* [SUPPLIED RECORDS]
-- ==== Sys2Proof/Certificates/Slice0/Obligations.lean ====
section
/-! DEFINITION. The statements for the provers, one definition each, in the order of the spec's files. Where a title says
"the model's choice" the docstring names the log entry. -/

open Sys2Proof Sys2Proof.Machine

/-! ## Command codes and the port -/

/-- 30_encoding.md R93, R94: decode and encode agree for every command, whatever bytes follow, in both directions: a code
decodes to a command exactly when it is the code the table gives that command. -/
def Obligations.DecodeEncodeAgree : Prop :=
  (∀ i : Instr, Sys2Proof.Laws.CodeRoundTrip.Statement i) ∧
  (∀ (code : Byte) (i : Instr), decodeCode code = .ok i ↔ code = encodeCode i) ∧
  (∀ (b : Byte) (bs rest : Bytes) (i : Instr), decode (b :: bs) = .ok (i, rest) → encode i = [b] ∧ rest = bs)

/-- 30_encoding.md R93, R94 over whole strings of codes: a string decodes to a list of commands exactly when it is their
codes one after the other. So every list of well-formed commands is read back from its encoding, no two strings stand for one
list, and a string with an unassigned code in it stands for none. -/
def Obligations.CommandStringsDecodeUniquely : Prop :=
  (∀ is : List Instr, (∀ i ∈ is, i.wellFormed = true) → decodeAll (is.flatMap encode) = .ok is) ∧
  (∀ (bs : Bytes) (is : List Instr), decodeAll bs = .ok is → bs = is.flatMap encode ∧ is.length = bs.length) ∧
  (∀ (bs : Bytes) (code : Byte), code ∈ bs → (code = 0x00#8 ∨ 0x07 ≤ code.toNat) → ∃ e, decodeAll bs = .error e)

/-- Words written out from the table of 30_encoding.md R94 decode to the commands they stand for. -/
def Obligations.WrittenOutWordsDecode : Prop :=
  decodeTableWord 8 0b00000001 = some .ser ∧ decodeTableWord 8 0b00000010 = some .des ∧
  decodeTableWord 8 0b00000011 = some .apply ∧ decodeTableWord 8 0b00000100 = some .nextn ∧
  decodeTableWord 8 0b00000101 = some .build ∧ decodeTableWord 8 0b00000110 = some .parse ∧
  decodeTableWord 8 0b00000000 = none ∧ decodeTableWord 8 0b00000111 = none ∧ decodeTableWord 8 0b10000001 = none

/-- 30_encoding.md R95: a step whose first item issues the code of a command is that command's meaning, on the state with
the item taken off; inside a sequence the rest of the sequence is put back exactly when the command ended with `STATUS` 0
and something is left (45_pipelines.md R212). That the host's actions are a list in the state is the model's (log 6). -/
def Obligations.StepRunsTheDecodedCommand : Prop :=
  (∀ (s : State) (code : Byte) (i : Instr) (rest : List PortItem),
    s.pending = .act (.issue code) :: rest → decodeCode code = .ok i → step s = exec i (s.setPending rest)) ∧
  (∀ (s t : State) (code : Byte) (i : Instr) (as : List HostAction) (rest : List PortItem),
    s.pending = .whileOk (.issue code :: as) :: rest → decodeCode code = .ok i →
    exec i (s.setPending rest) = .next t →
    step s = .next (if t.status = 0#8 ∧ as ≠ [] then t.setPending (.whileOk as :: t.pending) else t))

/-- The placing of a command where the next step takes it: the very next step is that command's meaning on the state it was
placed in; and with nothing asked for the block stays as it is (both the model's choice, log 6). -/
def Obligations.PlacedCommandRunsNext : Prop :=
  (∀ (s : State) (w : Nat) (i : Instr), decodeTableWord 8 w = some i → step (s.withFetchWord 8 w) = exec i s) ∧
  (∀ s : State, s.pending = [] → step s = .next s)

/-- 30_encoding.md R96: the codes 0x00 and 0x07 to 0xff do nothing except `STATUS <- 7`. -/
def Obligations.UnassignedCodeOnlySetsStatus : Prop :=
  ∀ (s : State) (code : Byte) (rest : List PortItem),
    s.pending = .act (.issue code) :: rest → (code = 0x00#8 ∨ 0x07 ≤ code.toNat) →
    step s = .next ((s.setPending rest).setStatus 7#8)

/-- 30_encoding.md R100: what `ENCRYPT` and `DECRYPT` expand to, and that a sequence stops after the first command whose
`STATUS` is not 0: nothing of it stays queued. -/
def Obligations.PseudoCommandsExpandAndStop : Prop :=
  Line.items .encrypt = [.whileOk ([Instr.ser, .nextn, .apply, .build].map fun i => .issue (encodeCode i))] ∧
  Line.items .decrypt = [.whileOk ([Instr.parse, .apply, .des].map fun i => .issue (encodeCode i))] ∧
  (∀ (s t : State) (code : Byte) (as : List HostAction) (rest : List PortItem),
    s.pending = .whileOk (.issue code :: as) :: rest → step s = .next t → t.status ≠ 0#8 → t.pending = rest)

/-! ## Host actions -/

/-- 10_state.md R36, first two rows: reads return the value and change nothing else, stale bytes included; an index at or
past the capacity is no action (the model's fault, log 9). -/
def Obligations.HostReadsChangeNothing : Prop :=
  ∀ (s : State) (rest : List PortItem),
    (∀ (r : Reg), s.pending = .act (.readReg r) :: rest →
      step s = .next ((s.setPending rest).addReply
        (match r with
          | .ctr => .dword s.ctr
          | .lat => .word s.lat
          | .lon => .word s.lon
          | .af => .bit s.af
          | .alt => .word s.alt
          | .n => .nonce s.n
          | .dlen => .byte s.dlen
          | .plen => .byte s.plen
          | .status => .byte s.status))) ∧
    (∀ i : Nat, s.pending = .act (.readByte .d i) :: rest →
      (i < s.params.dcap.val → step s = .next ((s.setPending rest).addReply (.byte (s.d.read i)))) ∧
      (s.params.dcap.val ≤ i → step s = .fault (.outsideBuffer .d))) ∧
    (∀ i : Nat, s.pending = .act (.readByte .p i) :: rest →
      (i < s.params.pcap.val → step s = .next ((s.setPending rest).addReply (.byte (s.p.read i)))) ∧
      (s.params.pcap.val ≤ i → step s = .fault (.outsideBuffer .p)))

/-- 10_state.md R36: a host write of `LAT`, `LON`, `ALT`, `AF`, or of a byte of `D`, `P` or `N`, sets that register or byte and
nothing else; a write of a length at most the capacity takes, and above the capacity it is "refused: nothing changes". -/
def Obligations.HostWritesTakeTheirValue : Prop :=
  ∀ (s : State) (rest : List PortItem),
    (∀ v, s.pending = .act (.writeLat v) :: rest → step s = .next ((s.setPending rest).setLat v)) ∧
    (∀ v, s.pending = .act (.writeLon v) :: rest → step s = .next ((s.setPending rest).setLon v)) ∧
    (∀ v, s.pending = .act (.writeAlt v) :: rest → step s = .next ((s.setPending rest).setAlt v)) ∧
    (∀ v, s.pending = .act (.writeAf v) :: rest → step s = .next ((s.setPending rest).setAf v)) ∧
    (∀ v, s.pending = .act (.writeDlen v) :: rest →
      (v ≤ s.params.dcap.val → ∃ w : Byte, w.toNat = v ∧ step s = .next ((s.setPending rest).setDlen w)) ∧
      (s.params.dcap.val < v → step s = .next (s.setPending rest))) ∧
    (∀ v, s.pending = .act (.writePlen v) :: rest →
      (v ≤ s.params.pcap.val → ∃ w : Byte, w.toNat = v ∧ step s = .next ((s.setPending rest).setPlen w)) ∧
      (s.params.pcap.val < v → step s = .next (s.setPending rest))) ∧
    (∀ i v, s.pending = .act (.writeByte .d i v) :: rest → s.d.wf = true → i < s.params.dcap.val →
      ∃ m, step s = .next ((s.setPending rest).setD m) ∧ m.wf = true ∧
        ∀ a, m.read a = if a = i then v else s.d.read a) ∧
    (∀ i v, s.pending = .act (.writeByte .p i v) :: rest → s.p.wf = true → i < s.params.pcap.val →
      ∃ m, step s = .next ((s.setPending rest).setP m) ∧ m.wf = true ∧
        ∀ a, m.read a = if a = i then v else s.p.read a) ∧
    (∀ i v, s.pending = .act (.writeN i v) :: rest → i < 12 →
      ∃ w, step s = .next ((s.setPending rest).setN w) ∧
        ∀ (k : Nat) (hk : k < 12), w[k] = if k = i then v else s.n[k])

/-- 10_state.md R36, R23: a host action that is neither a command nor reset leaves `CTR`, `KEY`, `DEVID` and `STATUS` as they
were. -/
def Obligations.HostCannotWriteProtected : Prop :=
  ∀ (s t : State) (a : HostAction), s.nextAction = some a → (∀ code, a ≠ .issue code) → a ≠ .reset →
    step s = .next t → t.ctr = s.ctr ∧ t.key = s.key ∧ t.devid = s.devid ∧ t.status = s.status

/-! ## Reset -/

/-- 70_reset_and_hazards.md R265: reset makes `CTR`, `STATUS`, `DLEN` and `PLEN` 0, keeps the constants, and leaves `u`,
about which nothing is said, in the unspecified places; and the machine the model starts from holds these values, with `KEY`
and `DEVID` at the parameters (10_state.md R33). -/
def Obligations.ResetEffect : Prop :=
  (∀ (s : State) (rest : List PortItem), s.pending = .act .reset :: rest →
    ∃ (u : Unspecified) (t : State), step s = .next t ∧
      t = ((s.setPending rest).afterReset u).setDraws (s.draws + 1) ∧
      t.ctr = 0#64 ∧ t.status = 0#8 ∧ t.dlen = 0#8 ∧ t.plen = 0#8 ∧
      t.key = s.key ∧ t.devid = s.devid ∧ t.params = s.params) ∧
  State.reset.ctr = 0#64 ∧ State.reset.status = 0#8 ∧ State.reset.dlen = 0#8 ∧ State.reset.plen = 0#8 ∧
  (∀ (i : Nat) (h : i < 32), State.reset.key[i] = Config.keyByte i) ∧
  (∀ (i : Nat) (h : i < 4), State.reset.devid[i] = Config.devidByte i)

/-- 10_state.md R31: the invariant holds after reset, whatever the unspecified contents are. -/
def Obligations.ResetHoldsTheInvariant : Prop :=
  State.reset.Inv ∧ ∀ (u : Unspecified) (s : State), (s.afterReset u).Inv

...

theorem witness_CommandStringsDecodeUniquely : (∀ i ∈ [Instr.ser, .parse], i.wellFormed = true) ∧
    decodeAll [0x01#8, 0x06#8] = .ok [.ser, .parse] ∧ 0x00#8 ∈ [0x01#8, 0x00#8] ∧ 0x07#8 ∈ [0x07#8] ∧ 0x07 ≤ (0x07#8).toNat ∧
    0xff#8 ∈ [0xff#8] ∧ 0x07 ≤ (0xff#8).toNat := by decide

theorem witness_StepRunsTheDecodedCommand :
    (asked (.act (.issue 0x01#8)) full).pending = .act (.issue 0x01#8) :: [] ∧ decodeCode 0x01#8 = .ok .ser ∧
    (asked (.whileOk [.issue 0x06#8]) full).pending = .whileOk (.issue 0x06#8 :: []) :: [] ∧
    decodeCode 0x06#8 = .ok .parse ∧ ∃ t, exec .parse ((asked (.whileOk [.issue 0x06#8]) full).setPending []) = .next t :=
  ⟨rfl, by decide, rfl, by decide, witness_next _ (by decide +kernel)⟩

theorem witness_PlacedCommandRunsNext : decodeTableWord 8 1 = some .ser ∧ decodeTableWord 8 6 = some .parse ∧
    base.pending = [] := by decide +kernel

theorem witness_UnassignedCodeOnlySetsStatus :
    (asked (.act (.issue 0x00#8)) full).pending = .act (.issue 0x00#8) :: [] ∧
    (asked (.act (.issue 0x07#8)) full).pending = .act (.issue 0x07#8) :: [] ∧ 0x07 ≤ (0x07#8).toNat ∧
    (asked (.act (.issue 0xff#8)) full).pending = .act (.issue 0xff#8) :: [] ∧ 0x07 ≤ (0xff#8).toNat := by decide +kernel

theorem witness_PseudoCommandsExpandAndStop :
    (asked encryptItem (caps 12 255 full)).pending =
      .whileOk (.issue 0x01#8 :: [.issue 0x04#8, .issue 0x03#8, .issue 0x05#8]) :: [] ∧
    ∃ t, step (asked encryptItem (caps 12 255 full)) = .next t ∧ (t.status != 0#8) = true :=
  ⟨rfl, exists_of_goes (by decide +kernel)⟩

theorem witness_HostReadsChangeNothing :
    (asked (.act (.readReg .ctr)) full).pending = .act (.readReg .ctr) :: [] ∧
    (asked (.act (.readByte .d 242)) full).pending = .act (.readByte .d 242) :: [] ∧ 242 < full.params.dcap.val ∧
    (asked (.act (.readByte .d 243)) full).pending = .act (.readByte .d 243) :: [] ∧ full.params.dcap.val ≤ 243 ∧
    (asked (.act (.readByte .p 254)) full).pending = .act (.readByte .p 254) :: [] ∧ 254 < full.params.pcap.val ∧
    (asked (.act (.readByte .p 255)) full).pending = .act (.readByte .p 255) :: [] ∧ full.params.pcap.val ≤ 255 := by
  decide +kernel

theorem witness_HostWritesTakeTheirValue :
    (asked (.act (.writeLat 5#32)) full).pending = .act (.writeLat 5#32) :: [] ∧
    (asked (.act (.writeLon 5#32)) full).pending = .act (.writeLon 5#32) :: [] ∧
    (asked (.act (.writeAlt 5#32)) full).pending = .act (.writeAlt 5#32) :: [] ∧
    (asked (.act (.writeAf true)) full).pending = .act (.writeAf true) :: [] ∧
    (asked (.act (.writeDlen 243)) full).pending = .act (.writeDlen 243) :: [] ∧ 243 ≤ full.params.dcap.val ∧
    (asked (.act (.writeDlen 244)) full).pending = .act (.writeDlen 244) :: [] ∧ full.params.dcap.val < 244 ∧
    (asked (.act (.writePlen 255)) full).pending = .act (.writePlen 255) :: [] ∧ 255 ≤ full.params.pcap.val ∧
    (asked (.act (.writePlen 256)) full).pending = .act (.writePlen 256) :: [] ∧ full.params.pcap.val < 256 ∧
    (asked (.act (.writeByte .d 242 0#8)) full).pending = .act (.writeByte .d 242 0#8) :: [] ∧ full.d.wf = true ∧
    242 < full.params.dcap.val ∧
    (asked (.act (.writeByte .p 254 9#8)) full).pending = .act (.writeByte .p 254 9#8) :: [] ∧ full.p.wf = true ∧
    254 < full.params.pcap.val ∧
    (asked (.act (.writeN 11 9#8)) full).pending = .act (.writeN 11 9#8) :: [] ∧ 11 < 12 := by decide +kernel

==

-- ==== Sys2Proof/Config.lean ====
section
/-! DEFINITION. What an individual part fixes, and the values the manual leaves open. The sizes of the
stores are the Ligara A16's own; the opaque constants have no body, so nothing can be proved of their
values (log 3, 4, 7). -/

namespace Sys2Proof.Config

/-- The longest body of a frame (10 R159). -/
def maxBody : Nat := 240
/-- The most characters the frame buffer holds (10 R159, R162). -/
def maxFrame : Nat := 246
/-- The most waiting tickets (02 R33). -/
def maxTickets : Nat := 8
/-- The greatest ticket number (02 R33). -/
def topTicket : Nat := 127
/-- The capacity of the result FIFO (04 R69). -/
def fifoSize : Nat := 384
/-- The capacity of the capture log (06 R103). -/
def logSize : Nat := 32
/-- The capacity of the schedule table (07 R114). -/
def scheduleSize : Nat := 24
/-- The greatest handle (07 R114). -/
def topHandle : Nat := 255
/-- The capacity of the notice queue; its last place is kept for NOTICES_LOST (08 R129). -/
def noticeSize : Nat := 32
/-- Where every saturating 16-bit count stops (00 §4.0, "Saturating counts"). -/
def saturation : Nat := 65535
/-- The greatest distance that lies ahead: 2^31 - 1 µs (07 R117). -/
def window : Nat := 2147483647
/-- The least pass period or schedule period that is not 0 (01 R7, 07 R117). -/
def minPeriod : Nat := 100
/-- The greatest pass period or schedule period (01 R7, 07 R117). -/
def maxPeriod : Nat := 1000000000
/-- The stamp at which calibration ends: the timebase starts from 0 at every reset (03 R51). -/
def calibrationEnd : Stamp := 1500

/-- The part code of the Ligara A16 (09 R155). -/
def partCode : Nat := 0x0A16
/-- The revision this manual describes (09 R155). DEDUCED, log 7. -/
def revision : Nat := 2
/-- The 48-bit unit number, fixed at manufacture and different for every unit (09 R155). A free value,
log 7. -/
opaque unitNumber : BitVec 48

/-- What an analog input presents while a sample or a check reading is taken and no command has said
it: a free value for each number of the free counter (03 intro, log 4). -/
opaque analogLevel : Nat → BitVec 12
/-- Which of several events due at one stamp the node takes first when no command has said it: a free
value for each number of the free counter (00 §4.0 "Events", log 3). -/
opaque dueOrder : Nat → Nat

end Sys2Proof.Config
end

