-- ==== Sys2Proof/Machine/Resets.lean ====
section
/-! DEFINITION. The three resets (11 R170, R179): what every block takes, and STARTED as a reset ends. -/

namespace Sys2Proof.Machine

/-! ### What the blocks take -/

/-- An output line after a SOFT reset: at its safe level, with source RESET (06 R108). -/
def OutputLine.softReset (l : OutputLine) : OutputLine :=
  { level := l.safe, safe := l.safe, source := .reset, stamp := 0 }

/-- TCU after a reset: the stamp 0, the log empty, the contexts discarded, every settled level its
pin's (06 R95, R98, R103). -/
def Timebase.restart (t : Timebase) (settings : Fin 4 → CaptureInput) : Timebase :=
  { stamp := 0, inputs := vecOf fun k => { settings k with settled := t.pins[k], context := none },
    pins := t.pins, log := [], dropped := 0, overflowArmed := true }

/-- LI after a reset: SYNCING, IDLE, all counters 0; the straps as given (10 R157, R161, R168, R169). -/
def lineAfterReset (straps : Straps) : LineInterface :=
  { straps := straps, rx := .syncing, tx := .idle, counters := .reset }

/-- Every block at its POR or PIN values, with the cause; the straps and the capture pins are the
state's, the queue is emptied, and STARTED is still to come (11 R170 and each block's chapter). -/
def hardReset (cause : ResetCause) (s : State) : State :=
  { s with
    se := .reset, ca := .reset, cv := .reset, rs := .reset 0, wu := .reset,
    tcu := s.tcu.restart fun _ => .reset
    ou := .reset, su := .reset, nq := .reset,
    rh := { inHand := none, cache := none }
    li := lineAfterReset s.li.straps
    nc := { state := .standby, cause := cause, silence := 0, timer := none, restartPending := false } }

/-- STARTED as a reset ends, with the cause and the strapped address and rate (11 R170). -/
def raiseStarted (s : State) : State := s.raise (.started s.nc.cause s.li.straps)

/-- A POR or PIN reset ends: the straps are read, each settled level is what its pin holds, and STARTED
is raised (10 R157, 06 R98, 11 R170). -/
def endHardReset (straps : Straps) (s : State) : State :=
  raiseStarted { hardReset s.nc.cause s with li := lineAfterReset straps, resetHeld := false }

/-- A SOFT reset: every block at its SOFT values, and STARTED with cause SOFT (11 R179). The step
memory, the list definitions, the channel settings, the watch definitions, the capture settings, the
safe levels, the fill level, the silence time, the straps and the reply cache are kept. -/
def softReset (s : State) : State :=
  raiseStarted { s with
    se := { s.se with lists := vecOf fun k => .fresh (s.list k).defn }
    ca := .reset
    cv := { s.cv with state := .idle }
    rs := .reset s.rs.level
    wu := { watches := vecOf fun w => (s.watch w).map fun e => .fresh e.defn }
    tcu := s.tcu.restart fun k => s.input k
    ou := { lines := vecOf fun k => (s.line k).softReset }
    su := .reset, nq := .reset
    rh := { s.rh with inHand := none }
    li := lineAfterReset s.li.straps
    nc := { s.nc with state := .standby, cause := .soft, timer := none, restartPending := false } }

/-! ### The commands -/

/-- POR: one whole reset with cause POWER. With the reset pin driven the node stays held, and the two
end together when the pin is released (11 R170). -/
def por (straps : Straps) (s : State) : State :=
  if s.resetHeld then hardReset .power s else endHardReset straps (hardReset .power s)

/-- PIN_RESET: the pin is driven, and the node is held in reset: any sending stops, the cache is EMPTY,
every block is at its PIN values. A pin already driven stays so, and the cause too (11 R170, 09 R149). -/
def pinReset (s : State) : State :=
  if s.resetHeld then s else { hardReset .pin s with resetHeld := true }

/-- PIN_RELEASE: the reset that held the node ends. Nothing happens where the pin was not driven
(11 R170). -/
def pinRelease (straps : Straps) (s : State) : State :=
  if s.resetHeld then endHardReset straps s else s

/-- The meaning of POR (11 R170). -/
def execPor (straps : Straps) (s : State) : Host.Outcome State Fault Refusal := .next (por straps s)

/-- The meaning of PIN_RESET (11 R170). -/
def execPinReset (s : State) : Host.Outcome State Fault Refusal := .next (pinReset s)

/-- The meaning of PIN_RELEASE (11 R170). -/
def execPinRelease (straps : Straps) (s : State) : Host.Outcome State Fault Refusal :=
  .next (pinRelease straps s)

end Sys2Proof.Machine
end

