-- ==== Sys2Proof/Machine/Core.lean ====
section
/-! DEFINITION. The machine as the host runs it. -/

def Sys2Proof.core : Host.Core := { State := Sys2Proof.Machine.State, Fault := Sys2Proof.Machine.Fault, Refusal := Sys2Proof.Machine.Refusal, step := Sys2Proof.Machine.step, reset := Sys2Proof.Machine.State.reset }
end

* [WHAT TO DO]
Beginning at the line with "def hardReset (cause" and ending at the line with "cause := cause, silence", reproduce each line of the data above exactly, and add no other lines.

* [RESULT FOR THIS EXERCISE]
def hardReset (cause : ResetCause) (s : State) : State :=
  { s with
    se := .reset, ca := .reset, cv := .reset, rs := .reset 0, wu := .reset,
    tcu := s.tcu.restart fun _ => .reset
    ou := .reset, su := .reset, nq := .reset,
    rh := { inHand := none, cache := none }
    li := lineAfterReset s.li.straps
    nc := { state := .standby, cause := cause, silence := 0, timer := none, restartPending := false } }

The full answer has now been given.